Bioinformatic analysis of a putative, 261 nt cis-regulatory element in the promoter region of TaMYC1. (A) Presence of multiple cis-acting regulatory motifs (boxes) in the 261 nt element as predicted using the PlantCARE software. (B) A diagram illustrating copy number difference of the 261 nt element in the promoter regions of two TaMYC1 alleles (TaMYC1p and TaMYC1w) isolated from purple- and white-grained wheat cultivars, respectively. The 261 nt element had three perfect (261 nts), one nearly intact (260 nts) and two partial (27 or 205 nts) copies in the promoter of TaMYC1p, but was present only once (261 nts) in the corresponding region of TaMYC1w. ATG indicates the start codon of the coding sequence.
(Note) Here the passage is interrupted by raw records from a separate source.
-- ==== Sys2Proof/Machine/Step.lean ====
section
/-!
DEFINITION. One clock cycle of the core, and the host's way to place a table word for the next one.
-/

namespace Sys2Proof.Machine

/-- One clock cycle (30_encoding.md R70, R71): the row that the cycle's control word selects runs on the cycle's
bundle, and the bundle is consumed. -/
def step (s : State) : Host.Outcome State Fault Refusal :=
  match exec (fetch s) s with
  | .next t => .next (consumeInput t)
  | .fault f => .fault f
  | .refused r => .refused r

/-- `s` with a bare table word placed for the very next step (log entry 12). -/
def State.withFetchWord (s : State) (nbits w : Nat) : State := placeTableWord s nbits w

end Sys2Proof.Machine
end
Segregation of pericarp colors and TaMYC1 alleles in a RIL population

A polymorphic PCR marker, Xtamyc1, was designed based on nucleotide sequence difference between the promoter regions of TaMYC1p and TaMYC1w. The amplicons yielded by Xtamyc1 were either 2,163 bp (for TaMYC1p) or 1,151 bp (for TaMYC1w) (Figure S2). A total of 185 RILs developed using Gaoyuan 115 and Opata as parents were examined for pericarp colors. The numbers of RILs with purple or white pericarp were 55 and 130, respectively (Table 1). When screened using Xtamyc1, the 55 purple-grained RILs all carried TaMYC1p, but for the 130 white-grained RILs, 90 had TaMYC1w, and the remaining 40 carried TaMYC1p (Table 1).

Table 1.

Segregation of pericarp colors and TaMYC1 alleles in the RILs derived from the cross between Gaoyuan 115 and Opata.
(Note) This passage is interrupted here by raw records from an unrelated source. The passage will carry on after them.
-- ==== Sys2Proof/Tests/Slice0.lean ====
section
/-!
SUPPORT. The model's own tests: expected values are the spec's (spec/95_test_vectors.md and the worked examples of
the rules), and one witness for the hypotheses of every statement that has some.
-/

namespace Sys2Proof.Tests

open Sys2Proof Sys2Proof.Machine

/-! ### Helpers -/

/-- The state an outcome answers. -/
def answer : Host.Outcome State Fault Refusal → State
  | .next t => t
  | .fault _ => State.reset
  | .refused _ => State.reset

/-- A state after the pushes of positions, oldest first. -/
def pushed (ps : List Position) (s : State) : State := ps.foldl (fun a p => ringPush p a) s

/-- An open frame with these bytes buffered and these bits folded. -/
def opened (fbuf : List Byte) (acc : Byte) (cnt : BitVec 3) : State :=
  { State.reset with sr := 0x7E, fstate := .frameActive, fbuf := fbuf, acc := acc, cnt := cnt }

/-- A sample on the primary line at a position. -/
def sample (b : Bool) (p : Position) : PortIn := { PortIn.quiet with inValid := true, dPri := b, pos := p }

/-- A RESET cycle. -/
def rstCycle : PortIn := { PortIn.quiet with rst := true }

/-! ### WellFormed: an ill-formed term for each check -/

theorem test_wf_stuffed_is_not_flag : (Instr.stuffed 0b01).wellFormed = false := by decide
theorem test_wf_data_is_not_flag : (Instr.data 0x7E).wellFormed = false := by decide
theorem test_wf_data_is_not_abort : (Instr.data 0x7F).wellFormed = false := by decide
theorem test_wf_data_is_not_stuffed : (Instr.data 0xBE).wellFormed = false := by decide
theorem test_admits_close_needs_two : Instr.flagCloseOpen.admits 1 = false := by decide
theorem test_admits_resync_under_two : Instr.flagResync.admits 2 = false := by decide

/-! ### Decoding: words written out from 30_encoding.md R71, R74, R78 and 42_idle.md R140 -/

theorem test_decode_flag : decode .win8 0 0b01111110#8 = .ok .flag := by decide
theorem test_decode_abort : decode .win8 0 0b01111111#8 = .ok .abort := by decide
theorem test_decode_stuffed : decode .win8 0 0b11111110#8 = .ok (.stuffed 0b11) := by decide
theorem test_decode_data : decode .win8 0 0b11111111#8 = .ok (.data 0xFF) := by decide
theorem test_decode_reset : decode .ctrl2 0 0b10#8 = .ok (.reset false) := by decide
theorem test_decode_step : decode .ctrl2 0 0b01#8 = .ok .step := by decide
theorem test_decode_hold : decode .ctrl2 0 0b00#8 = .ok .hold := by decide
theorem test_decode_flagOpen : decode .act3 9 0b000#8 = .ok .flagOpen := by decide
theorem test_decode_flagCloseOpen : decode .act3 2 0b001#8 = .ok .flagCloseOpen := by decide
theorem test_decode_flagResync : decode .act3 1 0b001#8 = .ok .flagResync := by decide
theorem test_decode_abortDiscard : decode .act3 0 0b011#8 = .ok (.abortDiscard .frameActive) := by decide
theorem test_decode_stuffedIgnore : decode .act3 0 0b100#8 = .ok .stuffedIgnore := by decide
theorem test_decode_stuffedDiscard : decode .act3 0 0b101#8 = .ok .stuffedDiscard := by decide
theorem test_decode_dataIgnore : decode .act3 0 0b110#8 = .ok .dataIgnore := by decide
theorem test_decode_dataFold : decode .act3 0 0b111#8 = .ok .dataFold := by decide
theorem test_decode_idleOne : decode .bit1 0 0b1#8 = .ok .idleOne := by decide
theorem test_decode_idleZero : decode .bit1 0 0b0#8 = .ok .idleZero := by decide
theorem test_decode_rejects_wide : decode .act3 0 0b1000#8 = .error (.tooWide .act3) := by decide

/-! ### Placing a bare table word for the very next cycle (log entries 12, 13) -/

theorem test_table_word_flag : decodeTableWord 8 0x7E = some .flag := by decide
theorem test_table_word_step : decodeTableWord 8 1 = some .step := by decide
theorem test_table_word_act3 : decodeTableWord 3 0 = some .flagOpen := by decide
theorem test_table_word_wide : decodeTableWord 1 2 = none := by decide
theorem test_fetch_step : (answer (step (State.reset.withFetchWord 8 1))).ringFill = 1 := by decide
theorem test_fetch_flag : (answer (step (State.reset.withFetchWord 8 0x7E))).fstate = .frameActive := by decide
theorem test_fetch_fold : (answer (step (State.reset.withFetchWord 8 7))).cnt = 1 := by decide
Pericarp color TaMYC1 allele Total
TaMYC1p TaMYC1w
Purple 55 0 55
White 40 90 130
Total 95 90 185

Association between purple pericarp color and TaMYC1P allele in diploid, tetraploid, and common wheat germplasm materials

It is well-known that common wheat was evolved through two polyploidization events (Nesbitt, 2001). The first one involved the diploid wheat T. urartu (AA, 2n = 2x = 14) and an Aegilops species (carrying the B genome), and formed tetraploid wheat (AABB, 2n = 4x = 28). The second one occurred between tetraploid wheat and the diploid goatgrass Ae. tauschii (DD, 2n = 2x = 14), and resulted in common wheat. Consequently, the A and D subgenomes of common wheat were donated by T. urartu and Ae. tauschii, respectively, and tetraploid wheat played an essential role in the evolution of common wheat. Both T. urartu and tetraploid wheat have many genetically different forms, which are important germplasm materials for wheat genetic, evolutionary and breeding studies (Salamini et al., 2002). Based on the above information, we investigated the allelic status of TaMYC1 in multiple lines of T. urartu, tetraploid wheat and common wheat using Xtamyc1 marker in order to explore potential association between purple pericarp color and TaMYC1p allele in wheat germplasm materials (Table 2). Because it has been suggested that purple pericarp in common wheat may be originally derived from tetraploid wheat (Zeven, 1991), we included three species of tetraploid wheat and relatively more purple-grained tetraploid wheat lines in this analysis (Table 2). The 98 T. urartu accessions all had white pericarp, and they were all found to carry TaMYC1w. Among the 256 durum wheat lines, 236 had purple pericarp and carried TaMYC1p; the remaining 20 lines had white pericarp and possessed TaMYC1w. For another two tetraploid wheat species (T. turgidum ssp. turgidum and T. turgidum ssp. polonicum), the 12 purple-grained lines were all found to host TaMYC1p, whereas the 20 white-grained lines all carried TaMYC1w. Of the 102 common wheat lines, 14 had purple pericarp and possessed TaMYC1p; 88 were white-grained with only TaMYC1w detected in them (Table 2).

Table 2.

Association between pericarp colors and TaMYC1 alleles in diploid, tetraploid, and hexaploid wheat germplasm lines.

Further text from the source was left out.